Chapter 8

My mind eventually pieces two and two together. Dropping the book with a surprisingly loud thud, one hand flies to my abdomen. "You mean- that I- that we- I mean-"

Then I remember Peeta beside me. Since he still has almost no idea who I am, I could imagine him being confused, though right now the confusion is mingled with sheer joy. Just in case, I want to clear everything up. Taking his hand, I slip it underneath mine. In a soft voice, I speak in the direction of our baby. "Say hi to daddy," I say with a soft smile.

I watch as those massive blue eyes of his light up. Though I never expected this, and was even very against having kids when I was younger, I can respond with genuine happiness.

No, I take that back. I'm not just happy. With the only reasons for not wanting to gone, this feels absolutely perfect.

Peeta slides his hand up to my shoulder, runs the other through my hair, and pulls me into a hug. The next thing I know, he's planting soft, gentle kisses all over my face. Then, for the first time since the accident, he tells me that he loves me.

I suppose that there wasn't really any damage to the emotional or behavioral regions of the brain, so all he really needed was a reminder of who I am.

Still in his arms, I begin to try to bring back other memories. "You have always said that you want to have children. Did you know that?"

"No," he admits. "Have you always, too?"

"Um- well-" Maybe this is the time. Maybe now, I should tell him my reason. So I don't answer the story directly.

"I have a story I need to tell you," I begin, guiding him to sit down. I know that he will be shocked, and in case that triggers another tracker jacker attack, I want to minimize the risk of him falling. I, however, can't possible stay still. Instead, I pace back and forth, unable to look him in the eyes as I recount the horrible truth that was our past.

"Okay, now. It all starts off in a place known as North America," I say, deciding it would be best to start at the beginning. "And everything seemed to be going pretty well. But then, there was chaos. North America changed from having three countries to being just one. It was known as Panem. Panem was split into fourteen areas. Thirteen were referred to as districts, identified by numbers. The fourteenth was known as The Capitol. It was in charge of everything that went on in Panem. The districts, however, weren't happy with the way that the Capitol was running the country. So they, all thirteen, rebelled. One was incorrectly thought to be destroyed forever. The other twelve were punished for their rebellion. Every year, each of the remaining twelve districts had to send two teenagers to a large outdoor arena in the Capitol. There, they would fight until one of the twenty-four remained."

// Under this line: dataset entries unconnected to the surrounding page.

/-- An access of the executing strand that has issued and is not performed, to bytes of the frame. -/
def touchesFrame (s : State) (o : MemOp) : Bool :=
  o.order.getLsbD s.focus.slot &&
    o.accs.any fun a => !a.done && (frameRuns s).any fun r => decide (a.place < r.1 + r.2) && decide (r.1 < a.place + a.len)

/-- The frame's bytes written or read in the strand's program order: its earlier accesses to them are performed first (15
R299). -/
def settleFrame (s : State) : State := settleThose s s.focus.key (touchesFrame s)

/-- The frame written at its checked address; the core watches the writes (13 R268). -/
def writeFrame (s : State) (words : List Word) : State :=
  let key := s.focus.key
  let base := frameAddress (cur s)
  match regionOf base with
  | .spill => storeHome s (spillPlace key (base - spillBase)) (wordsBytes words)
  | .group =>
    storeHome s (groupPlace (keyCore key) ((getWg s (cur s).wg).gbase + (base - groupBase))) (wordsBytes words)
  | _ => writeFrameLines s key base (linesOf (wordsBytes words) 48)

/-- A double trap: the warp stops and its launch ends with both causes; a system core stops and is reported
(02 R42). -/
def doubleTrap (s : State) (first second : BitVec 8) : State :=
  let c := { cur s with doubleTrap := true, cause1 := first, cause2 := second }
  let key := s.focus.key
  let s := setCur s c
  if isSystem key then
    let d := getDie s (keyDie key)
    let i := (key - systemBase) % 2
    let s := putDie s (keyDie key) (putSc d i { getSc d i with running := false, stopped := true })
    let s := systemEvent s key 4 0
    { s with log := s.log ++ [.doubleTrap (key - systemBase) first second] }
  else endLaunch s (partOf s (keyDie key)) c.launchid.toNat first second false

/-- The capture kind of a trap entry (24 R470). -/
def traceKind (cause : BitVec 8) : Nat := if cause = 0x12 then 2 else if cause = 0x13 then 3 else 4

/-- The strand after entry: it stands at TVEC's header with its mask unchanged (21 R409). -/
def enterHandler (c : Ctx) (x : Strand) : Strand :=
  { x with ca := c.tvec, wi := 1, begun := false, inRep := false, overD := 0, overA := 0, overB := 0,
           srepc := 0, wait := .ready, exempt := false, readyCount := 0, waitCount := 0, inWait := false,
           pinBack := false, lwait := none, rwait := none, secondPass := none }

/-- What a stop of its strand leaves of the register that a waiting lwait marked pending. DESIGN CHOICE (log entry 93): it is
empty with no fill on the way, and full with the identifier where it held that, so that the lwait can issue again. -/
def unmarkLwait (c : Ctx) (x : Strand) : Ctx :=
  match x.lwait with
  | none => c
  | some w => putS c w.d.toNat { getS c w.d.toNat with fill := if w.d = w.a then .full else .empty }

/-- The lwaits and r.waits of a context's strands are to issue again, an r.wait with the then current S[a] (20 R401). -/
def stopLwaits (c : Ctx) : Ctx :=
  { c.strands.foldl (fun c e => unmarkLwait c e.2) c with
    strands := c.strands.map fun e => (e.1, { e.2 with lwait := none, rwait := none }) }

This is the part I was dreading; the part about us. "Seventy-four years later, it was time to select the kids from District Twelve. They chose a twelve-year-old girl named Primrose Everdeen." I swallow back the lump that always forms in my throat when I say Prim's name. "But she also had an older sister, a sixteen-year-old. The sister chose to go in instead of letting Primrose go. That girl never wanted to have kids, because her worst fear was that someone she loved would go in to fight. She knew that if she had children one day, their names would go into the glass bowls they used to choose the competitors names out of along with all other twelve- to- eighteen year olds. So, she decided that unless the contest was stopped, she would never have children.

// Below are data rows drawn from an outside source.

-- ==== Sys2Proof/Machine/Launch.lean ====
section
/-! DEFINITION. Launches: the record and its checks, acceptance, the queues, placement, retirement of workgroups and
completion (14 R272 to R287; 20 R395 to R398; 24 R464, R475). -/

namespace Sys2Proof.Machine

open Sys2Proof

/-! ## The record (R273, 23 R449) -/

/-- A field of doubleword `i` of a record. -/
def recField (r : List Word) (i hi lo : Nat) : Nat := bf (r.getD i 0) hi lo

/-- Fields of the launch record. -/
def recCode (r : List Word) : Nat := recField r 0 63 0
def recKhw (r : List Word) : Nat := recField r 1 31 0
def recLanes (r : List Word) : Nat := recField r 1 42 32
def recPrio (r : List Word) : Nat := recField r 1 50 48
def recGrid (r : List Word) : Nat := recField r 2 31 0 * recField r 2 63 32 * recField r 3 31 0
def recGstore (r : List Word) : Nat := recField r 3 63 32
def recRegs (r : List Word) : Nat := recField r 4 8 0
def recAcct (r : List Word) : Nat := recField r 4 19 16
def recRings (r : List Word) : Nat := recField r 4 23 20
def recAtag (r : List Word) : Nat := recField r 4 39 24
def recRoles (r : List Word) : Nat := recField r 5 63 0
def recDone (r : List Word) : Nat := recField r 7 63 0
def recDeps (r : List Word) : List Nat := ((r.drop 8).take 4).map BitVec.toNat
def recContext (r : List Word) : BitVec 32 := BitVec.ofNat 32 (recField r 12 31 0)
def recDies (r : List Word) : Nat := recField r 12 55 32
def recFirst (r : List Word) : Nat := recField r 13 4 0
def recLast (r : List Word) : Nat := recField r 13 12 8

/-- WID, MMR and ROLEMASK of the kernel header word. -/
def recWid (r : List Word) : Nat := recKhw r / 256 % 4
def recMmr (r : List Word) : Nat := recKhw r / 1024 % 16
def recRoleMask (r : List Word) : Nat := recKhw r / 65536 % 16

/-- Wh of 06 R131: hardware lanes of a warp. -/
def recWarpLanes (r : List Word) : Nat := if recWid r = 2 then 64 else 32

/-- The warp count of 06 R131. -/
def recWarps (r : List Word) : Nat := (recLanes r + recWarpLanes r - 1) / recWarpLanes r

/-- Warp-registers of one warp (R283). -/
def recWarpCost (r : List Word) : Nat := if recWid r = 2 then 2 * recRegs r else recRegs r

/-- Group-store granules of one workgroup (R283). -/
def recGranules (r : List Word) : Nat := (recGstore r + 4095) / 4096

/-- Code 2 of R274. -/
def recordBad (r : List Word) : Bool :=
  recField r 0 63 57 != 0 || recField r 1 47 43 != 0 || recField r 1 63 51 != 0 || recField r 4 15 9 != 0 ||
    recField r 4 63 40 != 0 || recField r 12 63 56 != 0 || recField r 13 7 5 != 0 || recField r 13 63 13 != 0 ||
    recField r 14 63 0 != 0 || recField r 15 63 0 != 0 || decide (2 ^ 24 ≤ recKhw r) || recWid r == 3 ||
    recKhw r % 256 * 8 != recRegs r || recKhw r / 2 ^ 20 % 16 != recAcct r ||
    decide (recRegs r < 8) || decide (256 < recRegs r) || recRegs r % 8 != 0 ||
    recLanes r == 0 || decide (1024 < recLanes r) || recGrid r == 0 || decide (2 ^ 64 ≤ recGrid r) ||
    decide (recLast r < recFirst r) || decide (131072 < recGstore r) || recCode r % 4 != 0 || recDone r % 8 != 0 ||
    decide (8 < recAcct r) || decide (8 < recRings r)

/-- Fields of the role table (20 R395). -/
def roleCode (t : List Word) (w : Nat) : Nat := bf (t.getD 0 0) 63 0 / 4 ^ w % 4
def ringDepth (t : List Word) (j : Nat) : Nat := bf (t.getD 1 0) 31 0 / 16 ^ j % 16
def ringOwners (t : List Word) (j : Nat) : Nat :=
  if j % 2 = 0 then bf (t.getD (2 + j / 2) 0) 31 0 else bf (t.getD (2 + j / 2) 0) 63 32

/-- The bit of ROLEMASK for a role code. -/
def roleBit (code : Nat) : Nat :=
  match code with
  | 0 => 3 | 1 => 0 | 2 => 1 | _ => 2

/-- Code 2 of 20 R396, for a table or for none. -/
def rolesBad (r : List Word) (t : Option (List Word)) : Bool :=
  let masked := fun code => recRoleMask r / 2 ^ roleBit code % 2 == 0
  match t with
  | none => masked 0
  | some t =>
    let nw := recWarps r
    recField t 1 63 32 != 0 || recField t 6 63 0 != 0 || recField t 7 63 0 != 0 ||
      decide (4 ^ nw ≤ recField t 0 63 0) ||
      (List.range 8).any (fun j => decide (2 ^ nw ≤ ringOwners t j)) ||
      (List.range nw).any (fun w => masked (roleCode t w)) ||
      (List.range 8).any fun j =>
        if j < recRings r then decide (ringDepth t j < 2) || decide (8 < ringDepth t j)
        else ringDepth t j != 0 || ringOwners t j != 0

/-- The role of warp w of a launch (R395, R396). -/
def launchRole (l : Launch) (w : Nat) : Role :=
  match l.roles with
  | [] => .general
  | t =>
    match roleCode t w with
    | 0 => .general | 1 => .copy | 2 => .matrix | _ => .vector

/-- The rings of a placed workgroup (20 R396, R398). -/
def launchRings (l : Launch) : List (Nat × Ring) :=
  (List.range (recRings l.record)).map fun j =>
    (j, match l.roles with
      | [] => { phase := 0, depth := 2, owners := BitVec.allOnes 32 }
      | t => { phase := 0, depth := BitVec.ofNat 4 (ringDepth t j), owners := BitVec.ofNat 32 (ringOwners t j) })

/-! ## The carder's own accesses (R274, R275, R279) -/

/-- Doublewords at a home. -/
def readWords (s : State) (place n : Nat) : List Word :=
  (List.range n).map fun i => BitVec.ofNat 64 (readNat s (place + 8 * i) 8)

/-- The leaf of a naturally aligned run that the carder reads, or also writes: in translated space, on a main or
die-store page with the rights and a loaded key. -/
def carderLeaf (s : State) (q : Requester) (va n : Nat) (write : Bool) : Option Leaf :=
  if regionOf va ≠ .translated ∨ va % n ≠ 0 then none
  else
    match translateFor s q va with
    | .error _ => none
    | .ok l =>
      if (l.type == 0 || l.type == 1) && l.r && (l.w || !write) && (l.u || !q.user) &&
          (l.type != 0 || keyLoaded s l.key.toNat) then some l
      else none

/-- `n` bytes that the carder reads as a load by the launching strand (R275): none where the read fails. -/
def carderRead (s : State) (q : Requester) (va n : Nat) : Option (List Word) :=
  match carderLeaf s q va n false with
  | none => none
  | some _ =>
    if failsLock s q .load va n then none
    else
      match targetOf s q va with
      | .home p => if poisonedRun s p n then none else some (readWords s p (n / 8))
      | .main p pa slot => if (mainRead s p pa slot n).2 then some (readWords s p (n / 8)) else none
      | _ => none

/-- Whether the carder's access of a run, or its walk, is held just now: by main memory (18 R364 to R369), or by a frozen port
(25 R479). -/
def carderHeld (s : State) (q : Requester) (va n : Nat) : Bool :=
  walksHeld s q n [va] ||
    (match targetOf s q va with
     | .main p pa _ => runHeld s pa n || beyondPort s q p
     | .home p => beyondPort s q p
     | _ => false)

/-- Whether an access of the carder, or its walk, would pass a frozen port: it is not made (25 R479). -/
def carderCut (s : State) (q : Requester) (va n : Nat) : Bool :=
  (getDie s (keyDie q.key)).frozen && carderHeld s q va n

/-- The step at DONE (R279): the state with 1 added, or none where the step faults. -/
def countDone (s : State) (q : Requester) (va : Nat) : Option State :=
  match carderLeaf s q va 8 true with
  | none => none
  | some _ =>
    match targetOf s q va with
    | .home p => if poisonedRun s p 8 then none else some (storeHome s p (toBytes (readNat s p 8 + 1) 8))
    | .main p pa slot =>
      let r := mainRead s p pa slot 8
      if r.2 then some (mainWrite s p pa slot (toBytes (ofBytes r.1 + 1) 8)).1 else none
    | _ => none

/-! ## Eligibility and the room test (R282 to R284) -/

/-- The launch of a workgroup. -/
def wgLaunch (s : State) (w : Workgroup) : Launch := getLaunch (getPart s w.part) w.launch.toNat

/-- The cores that a launch names, die by die and then core by core (R282). -/
def namedCores (s : State) (part : Nat) (r : List Word) : List Nat :=
  ((partDies s part).filter fun d => recDies r == 0 || recDies r / 2 ^ d % 2 == 1).flatMap fun d =>
    ((List.range 32).filter fun c => decide (recFirst r ≤ c) && decide (c ≤ recLast r)).map fun c => 32 * d + c

/-- Whether a core holds no workgroup of another context, and none with another tag (R282). -/
def coreAdmits (s : State) (core : Nat) (context : BitVec 32) (r : List Word) : Bool :=
  (getCore s core).wgs.all fun g =>
    let l := wgLaunch s (getWg s g)
    l.context == context && (recAtag r == 0 || recAtag l.record == 0 || recAtag l.record == recAtag r)

/-- Where a workgroup fits on a core: its first granule, its tiles, and the quad of its warp 0. -/
structure Fit where
  granule : Nat
  tiles : List Nat
  quad : Nat
  deriving DecidableEq, Repr

/-- The granules that a core's workgroups hold. -/
def usedGranules (s : State) (c : Core) : List Nat :=
  c.wgs.flatMap fun g =>
    (List.range ((getWg s g).glen / 4096)).map fun i => (getWg s g).gbase / 4096 + i

/-- The warps that a core's workgroups hold. -/
def coreWarps (s : State) (c : Core) : List Nat := c.wgs.flatMap fun g => (getWg s g).warps

/-- Whether a warp slot is taken. -/
def slotTaken (s : State) (c : Core) (key : Nat) : Bool := (getCtx s key).live || (coreWarps s c).contains key

/-- The slots of a quad, in ascending order, that are free. -/
def freeSlots (s : State) (core quad : Nat) : List Nat :=
  ((List.range 16).map fun i => core * 64 + quad * 16 + i).filter fun k => !slotTaken s (getCore s core) k

/-- The warp-registers taken on a quad (09 R194). -/
def quadRegs (s : State) (core quad : Nat) : Nat :=
  (((List.range 16).map fun i => core * 64 + quad * 16 + i).filter fun k => slotTaken s (getCore s core) k).foldl
    (fun acc k => acc + (getCtx s k).allot * (if isWide (getCtx s k) then 2 else 1)) 0

/-- The warps of a workgroup that go to a quad when warp 0 goes to quad `first`. -/
def warpsOnQuad (nw first quad : Nat) : Nat := ((List.range nw).filter fun w => (first + w) % 4 == quad).length

/-- Condition 3 of R284 for one starting quad. -/
def quadsFit (s : State) (core first : Nat) (r : List Word) : Bool :=
  (List.range 4).all fun q =>
    let n := warpsOnQuad (recWarps r) first q
    decide (n ≤ (freeSlots s core q).length) &&
      (n == 0 || decide (quadRegs s core q + n * recWarpCost r ≤ 1024))

/-- What a workgroup takes of a core beside warp slots and registers (R283, R284): the first granule of the lowest free run and
its tiles, where these and the rings suffice. -/
def roomOn (s : State) (core : Nat) (r : List Word) : Option (Nat × List Nat) :=
  let c := getCore s core
  let used := usedGranules s c
  let n := recGranules r
  let run := listFind
    (fun g => decide (g + n ≤ 32) && (List.range n).all fun i => !used.contains (g + i)) (List.range 33)
  let tiles := ((List.range 8).filter fun t => !(c.wgs.any fun g => (getWg s g).tiles.contains t)).take (recAcct r)
  let rings := c.wgs.foldl (fun acc g => acc + recRings (wgLaunch s (getWg s g)).record) 0
  match run with
  | some g => if tiles.length = recAcct r ∧ rings + recRings r ≤ 16 then some (g, tiles) else none
  | none => none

"Now, this girl wasn't the only one who had someone who had always loved selected. There was another sixteen-year-old in the crowd. He had a crush on the volunteer since he was only five. But he was chosen, too.

"One night, the night before the competition started, the competitor's had to give an interview so that the audience would be able to get to know them better. Now, that boy I told you about earlier? During his interview, he admitted- in front of everyone in the entire country- how exactly he felt about the girl from the district. The one who was there with him.

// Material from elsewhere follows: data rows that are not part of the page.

-- ==== Sys2Proof/Machine/Batt.lean ====
section
/-! DEFINITION. The batt control block of a die: enabling and disabling its sibling region (16 R306 to R310). -/

namespace Sys2Proof.Machine

open Sys2Proof

/-- The home of the first cell header, and of the first group of the pool. -/
def headerBase (die : Nat) : Nat := diePlace die 0x0E400000
def groupPoolBase (die : Nat) : Nat := diePlace die 0x0EC00000

/-- The bytes of the sibling region, and of the batt area. -/
def cellRegionSize : Nat := 0x1000000
def battAreaSize : Nat := 0xC00000

/-- Whether an access touches the batt area or the sibling region of a die. -/
def touchesBatt (die : Nat) (a : Access) : Bool :=
  decide (a.place < diePlace die 0x10000000) && decide (headerBase die < a.place + a.len)

/-- The contexts that have an access to them in flight. -/
def battContexts (s : State) (die : Nat) : List Nat :=
  (s.ctxs.filter fun e => e.2.ops.any fun o => o.accs.any fun a => !a.done && touchesBatt die a).map Prod.fst

/-- The places that an open operation of an engine has still to read or to write. -/
def opPlaces (s : State) (o : EngineOp) : List EnginePlace :=
  match o.kind with
  | .copy r src dst sparse verify _ _ =>
    (if o.rows.isSome then [] else readPlaces s o r src sparse verify) ++
      (List.range r.rows).flatMap fun i =>
        (List.range r.rb).map fun k => enginePlace s (engineRequester o) true dst (i * r.dpitch + k)
  | .mcast r src _ sparse verify _ => if o.rows.isSome then [] else readPlaces s o r src sparse verify
  | .band dst _ => (List.range 64).map fun k => enginePlace s (engineRequester o) true dst k
  | .matrix m =>
    match m with
    | .mv _ _ _ record src scales fmt an ak => weightPlaces s o record src scales fmt an ak
    | .drain _ x dst _ _ _ am an _ => drainPlaces s o x dst am an
    | .mma _ _ _ _ _ _ _ _ _ _ _ _ | .accZero _ _ _ _ | .accLoad _ _ _ _ _ _ | .accGet _ _ _ _ _ _ => []

/-- Whether an open operation of an engine has an access to the batt area or the sibling region of a die in flight; one
whose walk is held may. -/
def engineTouchesBatt (s : State) (die : Nat) : Bool :=
  s.cores.any fun c => c.2.engine.any fun o => (opPlaces s o).any fun pl =>
    match pl with
    | .home p => decide (headerBase die ≤ p) && decide (p < diePlace die 0x10000000)
    | .waits => true
    | .main _ _ _ | .fails _ => false

/-! ## The batt store as ordinary memory (R310) -/

/-- A cell's header. -/
def headerBytes (c : Cell) : List Byte := toBytes (c.link + c.gen.toNat * 2 ^ 16) 4

/-- The groups in use, each with its cell. -/
def usedGroups (d : Die) : List (Nat × Cell) :=
  (d.cells.filter fun e => e.2.link != 0).map fun e => (e.2.link, e.2)

/-- The free list from its head. -/
def freeList (d : Die) : List Nat := d.freed ++ (List.range (65536 - d.fresh)).map (d.fresh + ·)

/-- NEXT of a group: the group after it on the free list, the head in group 0, zero where it is in use or last. -/
def nextOf (d : Die) (g : Nat) : Nat :=
  if g = 0 then (freeList d).headD 0
  else ((freeList d).dropWhile (· != g)).getD 1 0

/-- The eight doublewords of a group: DOTS and the values of the cell that uses it; a group that was freed keeps bits
that the spec does not state, and one never used holds zeros beside NEXT. -/
def groupWords (die : Nat) (d : Die) (g : Nat) : List Word :=
  let w := match listFind (fun e : Nat × Cell => e.1 == g) (usedGroups d) with
    | some e => [tokenOf e.2, 0, slotValue e.2 1, slotValue e.2 2, slotValue e.2 3]
    | none =>
      let old := fun k => if d.freed.contains g then Config.freedGroup die g k else 0
      [old 0, BitVec.ofNat 64 (nextOf d g), old 2, old 3, old 4]
  w ++ [0, 0, 0]

/-- Poison marks for the words of poisoned cells. -/
def markCells (s : State) (die : Nat) (bad : List Nat) : State :=
  bad.foldl (fun s i => writeBytes s (cellBase die + 8 * i) (readBytes s (cellBase die + 8 * i) 8) true) s

/-- The cells, headers and groups of a die written into its die store, where they are ordinary memory. -/
def battToMemory (s : State) (die : Nat) : State :=
  let d := getDie s die
  let s := writeBytes s (headerBase die) ((List.range 2097152).flatMap fun i => headerBytes (getCell d i))
  let s := writeBytes s (groupPoolBase die) ((List.range 65536).flatMap fun g => wordsBytes (groupWords die d g))
  let s := writeBytes s (cellBase die) ((List.range 2097152).flatMap fun i => toBytes (slotValue (getCell d i) 0).toNat 8)
  markCells s die ((d.cells.filter fun e => e.2.poison).map Prod.fst)

/-! ## The block (R308, R309) -/

/-- The requested change is under way. -/
def battBegins (s : State) (die : Nat) (en : Bool) (by_ : Nat) : State :=
  later (putDie s die { getDie s die with battEn := en, battBusy := true, battBy := by_ })
    (.event .battChangeDone { place := die })

/-- A store to BATTCTL whose turn it is: BUSY is set where EN changes. On a change from 1 to 0 the sibling steps in
flight are performed, and the cells and the batt store become ordinary memory; the store waits while such a step is early in a
replay (24 R475). -/
def changeBatt (s : State) (die : Nat) (en : Bool) (by_ : Nat) : Option State :=
  if en = (getDie s die).battEn then some s
  else if en then some (battBegins s die true by_)
  else
    let keys := battContexts s die
    let t := settleAll s keys
    if keys.any (unsettled t) then none else some (battBegins (battToMemory t die) die false by_)

/-- A store to BATTCTL: not performed while BUSY is 1. -/
def storeBattctl (s : State) (die : Nat) (x : Word) (by_ : Nat) : Option State :=
  if (getDie s die).battBusy then none else changeBatt s die (bitAt x 0) by_

/-- BATTSTAT. -/
def battStat (d : Die) : Word :=
  BitVec.ofNat 64 (d.battBusy.toNat + (if d.battEn && !d.battBusy then freeGroups d else 0) * 2 ^ 16)

/-- BATTCNT. -/
def battCnt (d : Die) : Word := d.drop ++ d.coll

/-- BATT_CHANGE_DONE (R309): once every access there is performed, the engines' included, an enabled region is zeroed,
every cell holds one sibling of value 0 with dot 1, all groups are free; BUSY clears. -/
def battChangeDone (s : State) (die : Nat) : State :=
  if (getDie s die).battBusy then
    let keys := battContexts s die
    if (getDie s die).battEn && (engineTouchesBatt s die || keys.any (unsettled (settleAll s keys))) then again s (.event .battChangeDone { place := die }) else
    let s :=
      if (getDie s die).battEn then
        let s := settleAll s keys
        let s := writeBytes s (cellBase die) (List.replicate cellRegionSize 0)
        let s := writeBytes s (headerBase die) (List.replicate battAreaSize 0)
        putDie s die { getDie s die with cells := [], freed := [], fresh := 1 }
      else s
    let d := getDie s die
    busyFalls (putDie s die { d with battBusy := false }) d.battBy
  else s

/-- A step of the table that sets or clears EN; it waits while BUSY is 1. -/
def battRequest (s : State) (i : Instr) (en : Bool) : State :=
  let a := s.input
  if 24 ≤ a.place then s
  else if (getDie s a.place).battBusy then again s (.event i a)
  else (changeBatt s a.place en a.id).getD (again s (.event i a))

/-- BATT_ENABLE. -/
def execBattEnable (s : State) : Host.Outcome State Fault Refusal := .next (battRequest s .battEnable true)

/-- BATT_DISABLE. -/
def execBattDisable (s : State) : Host.Outcome State Fault Refusal := .next (battRequest s .battDisable false)

/-- BATT_CHANGE_DONE. -/
def execBattChangeDone (s : State) : Host.Outcome State Fault Refusal :=
  .next (if s.input.place < 24 then battChangeDone s s.input.place else s)

end Sys2Proof.Machine
end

"Now, this became so popular with the audience that mid-way through the competition, the rules were changed. Two of the competitors, if they came from the same district, would be able to go back home. And these two kids both made it out.

"But it wasn't happily ever after. Not right then, at least. There was another rebellion. But this one got rid of the horrible way the Capitol treated the districts. The country went, more or less, to the way it was in North America. And the ones who won the competition fell in love all over again."

Allowing my words to hang in the air for a moment, I wait for Peeta to respond. "And where are they now?" he whispers.

Unable to look him in the eyes, I whisper back. "Right here, right now. But it's okay now. In fact, it's better than okay. Because not only did we, as I said, fall in love all over again." Smiling softly, I, yet again, place both of our hands on top of my stomach. "We're a family."

But I glossed over the worst details. Some things, I even left out entirely. Like our second time in the arena, or why we had to fall back in love. That would be because of the tracker jacker venom, of course. And he already knows about that, to some extent. There isn't any need to explain about two awful things in a row, right? The time simply isn't right for that. Right now, since the story recounting the past is over, we focus on the positive, on the future. And so, again, I start to talk about the past. Though all that I mention is the seemingly meaningless. Recounts of peaceful summer evenings in the Meadow, or of early mornings watching sunrises together.

And soon, we'll make new memories. All three of us.